• [Data shown]
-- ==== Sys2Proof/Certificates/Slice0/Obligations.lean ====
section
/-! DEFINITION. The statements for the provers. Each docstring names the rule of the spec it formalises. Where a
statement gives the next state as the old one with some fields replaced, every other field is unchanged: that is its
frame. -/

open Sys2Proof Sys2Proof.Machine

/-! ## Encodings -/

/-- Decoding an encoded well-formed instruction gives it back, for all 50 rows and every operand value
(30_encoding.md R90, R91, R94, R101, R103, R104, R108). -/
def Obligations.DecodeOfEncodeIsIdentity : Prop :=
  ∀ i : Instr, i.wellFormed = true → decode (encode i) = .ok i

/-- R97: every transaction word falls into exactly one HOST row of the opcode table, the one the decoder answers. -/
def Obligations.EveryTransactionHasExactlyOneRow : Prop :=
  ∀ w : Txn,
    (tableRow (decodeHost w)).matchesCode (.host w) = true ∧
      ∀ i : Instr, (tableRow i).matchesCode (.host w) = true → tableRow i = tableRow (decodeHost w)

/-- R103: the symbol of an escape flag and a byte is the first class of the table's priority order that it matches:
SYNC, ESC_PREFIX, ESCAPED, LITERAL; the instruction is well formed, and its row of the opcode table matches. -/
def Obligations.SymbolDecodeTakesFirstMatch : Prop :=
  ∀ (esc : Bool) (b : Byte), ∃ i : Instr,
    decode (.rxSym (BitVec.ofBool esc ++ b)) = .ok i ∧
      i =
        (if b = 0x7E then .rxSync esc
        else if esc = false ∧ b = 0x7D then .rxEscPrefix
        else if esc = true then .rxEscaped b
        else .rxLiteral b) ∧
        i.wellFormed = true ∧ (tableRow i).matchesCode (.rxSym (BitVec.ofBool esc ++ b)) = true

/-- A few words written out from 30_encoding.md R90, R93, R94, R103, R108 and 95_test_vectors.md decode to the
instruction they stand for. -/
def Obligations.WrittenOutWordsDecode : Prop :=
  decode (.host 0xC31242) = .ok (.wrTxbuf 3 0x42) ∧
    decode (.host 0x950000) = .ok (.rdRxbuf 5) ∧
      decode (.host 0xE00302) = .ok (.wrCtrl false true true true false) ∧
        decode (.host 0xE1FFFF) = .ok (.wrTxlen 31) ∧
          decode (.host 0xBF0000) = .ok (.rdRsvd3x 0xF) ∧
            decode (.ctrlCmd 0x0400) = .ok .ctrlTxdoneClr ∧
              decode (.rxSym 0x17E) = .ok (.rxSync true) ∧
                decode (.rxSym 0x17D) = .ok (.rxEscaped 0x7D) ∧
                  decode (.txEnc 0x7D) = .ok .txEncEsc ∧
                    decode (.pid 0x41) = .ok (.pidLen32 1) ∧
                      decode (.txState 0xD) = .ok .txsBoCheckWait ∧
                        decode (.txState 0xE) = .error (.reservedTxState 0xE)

• [Work required] Copy out only the lines above from the one with "decode (.rxSym 0x17D)" to the one with "decode (.txState 0xD)", inclusive, exactly as they stand.

• [Answer for the task]
                decode (.rxSym 0x17D) = .ok (.rxEscaped 0x7D) ∧
                  decode (.txEnc 0x7D) = .ok .txEncEsc ∧
                    decode (.pid 0x41) = .ok (.pidLen32 1) ∧
                      decode (.txState 0xD) = .ok .txsBoCheckWait ∧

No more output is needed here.